# Input material:
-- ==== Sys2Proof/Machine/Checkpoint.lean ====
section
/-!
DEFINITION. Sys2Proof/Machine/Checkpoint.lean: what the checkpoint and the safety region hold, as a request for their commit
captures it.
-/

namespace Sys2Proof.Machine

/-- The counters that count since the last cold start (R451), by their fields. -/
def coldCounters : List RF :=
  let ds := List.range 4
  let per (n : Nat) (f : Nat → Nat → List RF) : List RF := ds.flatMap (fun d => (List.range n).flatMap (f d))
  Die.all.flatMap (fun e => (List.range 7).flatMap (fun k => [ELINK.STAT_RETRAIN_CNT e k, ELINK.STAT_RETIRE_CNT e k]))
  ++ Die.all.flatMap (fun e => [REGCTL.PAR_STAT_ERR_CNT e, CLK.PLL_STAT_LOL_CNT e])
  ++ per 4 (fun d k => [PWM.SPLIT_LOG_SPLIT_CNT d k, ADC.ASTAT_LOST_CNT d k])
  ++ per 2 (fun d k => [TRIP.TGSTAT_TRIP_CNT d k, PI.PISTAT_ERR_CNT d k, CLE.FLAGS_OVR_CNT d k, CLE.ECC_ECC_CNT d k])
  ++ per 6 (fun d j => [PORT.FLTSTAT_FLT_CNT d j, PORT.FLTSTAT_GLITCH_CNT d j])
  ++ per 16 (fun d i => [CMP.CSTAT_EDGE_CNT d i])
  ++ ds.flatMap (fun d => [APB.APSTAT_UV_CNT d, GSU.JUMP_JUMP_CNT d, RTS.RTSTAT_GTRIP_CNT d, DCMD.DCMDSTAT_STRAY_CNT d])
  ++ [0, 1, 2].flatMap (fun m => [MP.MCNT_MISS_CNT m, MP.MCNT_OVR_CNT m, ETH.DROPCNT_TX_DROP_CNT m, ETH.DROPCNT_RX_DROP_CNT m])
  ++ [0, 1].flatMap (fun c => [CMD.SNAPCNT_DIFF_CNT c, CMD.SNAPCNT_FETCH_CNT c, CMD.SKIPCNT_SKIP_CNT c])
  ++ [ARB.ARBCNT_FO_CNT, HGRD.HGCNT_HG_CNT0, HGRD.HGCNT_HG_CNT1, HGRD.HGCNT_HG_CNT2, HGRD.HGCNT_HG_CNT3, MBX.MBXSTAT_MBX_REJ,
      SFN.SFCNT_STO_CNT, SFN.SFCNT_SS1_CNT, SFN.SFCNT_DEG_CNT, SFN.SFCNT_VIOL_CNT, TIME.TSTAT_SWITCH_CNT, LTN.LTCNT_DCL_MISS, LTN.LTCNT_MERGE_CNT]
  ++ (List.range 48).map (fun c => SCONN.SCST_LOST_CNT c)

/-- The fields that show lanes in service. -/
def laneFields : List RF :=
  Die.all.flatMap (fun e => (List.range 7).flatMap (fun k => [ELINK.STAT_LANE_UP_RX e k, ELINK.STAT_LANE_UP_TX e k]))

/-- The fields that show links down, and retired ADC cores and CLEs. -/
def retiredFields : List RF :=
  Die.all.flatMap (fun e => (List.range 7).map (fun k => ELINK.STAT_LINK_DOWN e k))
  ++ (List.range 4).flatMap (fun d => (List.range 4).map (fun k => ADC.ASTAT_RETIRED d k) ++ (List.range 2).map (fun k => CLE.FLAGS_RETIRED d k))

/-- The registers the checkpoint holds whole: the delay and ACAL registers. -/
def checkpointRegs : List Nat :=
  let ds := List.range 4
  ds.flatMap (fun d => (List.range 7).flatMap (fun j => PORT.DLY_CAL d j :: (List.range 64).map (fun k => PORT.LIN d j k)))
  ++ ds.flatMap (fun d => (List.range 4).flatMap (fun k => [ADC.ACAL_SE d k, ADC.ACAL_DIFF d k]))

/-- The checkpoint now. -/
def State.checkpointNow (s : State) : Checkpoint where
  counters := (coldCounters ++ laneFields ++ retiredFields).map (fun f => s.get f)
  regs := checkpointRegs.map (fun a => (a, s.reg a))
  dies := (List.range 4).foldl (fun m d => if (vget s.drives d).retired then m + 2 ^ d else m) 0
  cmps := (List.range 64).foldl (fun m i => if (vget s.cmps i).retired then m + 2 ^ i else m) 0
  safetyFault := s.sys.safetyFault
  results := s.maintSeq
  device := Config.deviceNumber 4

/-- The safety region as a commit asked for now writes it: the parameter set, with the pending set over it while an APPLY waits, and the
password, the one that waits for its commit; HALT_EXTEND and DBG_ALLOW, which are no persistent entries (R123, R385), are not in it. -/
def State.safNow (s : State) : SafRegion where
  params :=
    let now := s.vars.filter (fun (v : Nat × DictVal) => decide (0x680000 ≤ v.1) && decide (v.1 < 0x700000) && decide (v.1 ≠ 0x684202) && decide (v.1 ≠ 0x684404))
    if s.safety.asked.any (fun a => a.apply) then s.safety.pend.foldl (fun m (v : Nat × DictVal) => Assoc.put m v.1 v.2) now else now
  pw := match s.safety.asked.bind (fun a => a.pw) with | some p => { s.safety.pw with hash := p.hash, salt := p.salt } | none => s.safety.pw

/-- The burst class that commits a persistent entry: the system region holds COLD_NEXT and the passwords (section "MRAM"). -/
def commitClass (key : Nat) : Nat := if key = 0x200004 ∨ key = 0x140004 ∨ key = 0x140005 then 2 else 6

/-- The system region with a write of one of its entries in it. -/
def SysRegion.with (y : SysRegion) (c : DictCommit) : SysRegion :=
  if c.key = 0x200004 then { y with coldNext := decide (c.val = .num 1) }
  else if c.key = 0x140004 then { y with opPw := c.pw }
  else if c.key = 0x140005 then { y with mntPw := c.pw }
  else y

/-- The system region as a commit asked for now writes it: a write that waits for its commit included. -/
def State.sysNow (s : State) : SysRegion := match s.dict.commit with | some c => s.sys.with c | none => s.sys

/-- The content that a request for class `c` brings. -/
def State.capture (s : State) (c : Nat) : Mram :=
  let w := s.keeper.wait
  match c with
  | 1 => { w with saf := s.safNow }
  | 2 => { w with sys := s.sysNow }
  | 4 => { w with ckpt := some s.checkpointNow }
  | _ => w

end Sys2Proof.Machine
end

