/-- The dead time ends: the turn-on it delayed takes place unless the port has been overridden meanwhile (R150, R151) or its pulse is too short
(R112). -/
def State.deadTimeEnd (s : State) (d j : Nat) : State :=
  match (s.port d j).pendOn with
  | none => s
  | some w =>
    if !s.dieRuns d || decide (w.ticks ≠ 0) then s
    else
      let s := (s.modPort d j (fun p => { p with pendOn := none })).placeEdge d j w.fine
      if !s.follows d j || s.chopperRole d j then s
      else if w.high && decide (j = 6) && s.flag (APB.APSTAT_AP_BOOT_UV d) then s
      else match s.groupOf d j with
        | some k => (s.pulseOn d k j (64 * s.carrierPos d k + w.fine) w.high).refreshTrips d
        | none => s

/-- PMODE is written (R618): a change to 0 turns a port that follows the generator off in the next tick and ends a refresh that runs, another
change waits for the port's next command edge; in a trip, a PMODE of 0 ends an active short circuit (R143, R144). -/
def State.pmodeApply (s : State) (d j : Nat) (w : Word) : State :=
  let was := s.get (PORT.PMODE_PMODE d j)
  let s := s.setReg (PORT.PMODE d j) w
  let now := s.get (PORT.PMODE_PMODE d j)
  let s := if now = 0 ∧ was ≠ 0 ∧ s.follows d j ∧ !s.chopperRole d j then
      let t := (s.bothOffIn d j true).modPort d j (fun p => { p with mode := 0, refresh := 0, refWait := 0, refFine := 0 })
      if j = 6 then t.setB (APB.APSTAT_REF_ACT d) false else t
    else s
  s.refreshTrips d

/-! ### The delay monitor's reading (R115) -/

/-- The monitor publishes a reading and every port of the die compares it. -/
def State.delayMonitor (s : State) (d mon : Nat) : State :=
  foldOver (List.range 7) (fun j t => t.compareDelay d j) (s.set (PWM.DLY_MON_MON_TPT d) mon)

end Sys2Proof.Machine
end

# What you will do:
Please write out, exactly as they appear above, only the lines in the stretch from the line with "their fields. -/" through the line with "ADC.ASTAT_LOST_CNT d k])".

# Task response:
/-- The counters that count since the last cold start (R451), by their fields. -/
def coldCounters : List RF :=
  let ds := List.range 4
  let per (n : Nat) (f : Nat → Nat → List RF) : List RF := ds.flatMap (fun d => (List.range n).flatMap (f d))
  Die.all.flatMap (fun e => (List.range 7).flatMap (fun k => [ELINK.STAT_RETRAIN_CNT e k, ELINK.STAT_RETIRE_CNT e k]))
  ++ Die.all.flatMap (fun e => [REGCTL.PAR_STAT_ERR_CNT e, CLK.PLL_STAT_LOL_CNT e])
  ++ per 4 (fun d k => [PWM.SPLIT_LOG_SPLIT_CNT d k, ADC.ASTAT_LOST_CNT d k])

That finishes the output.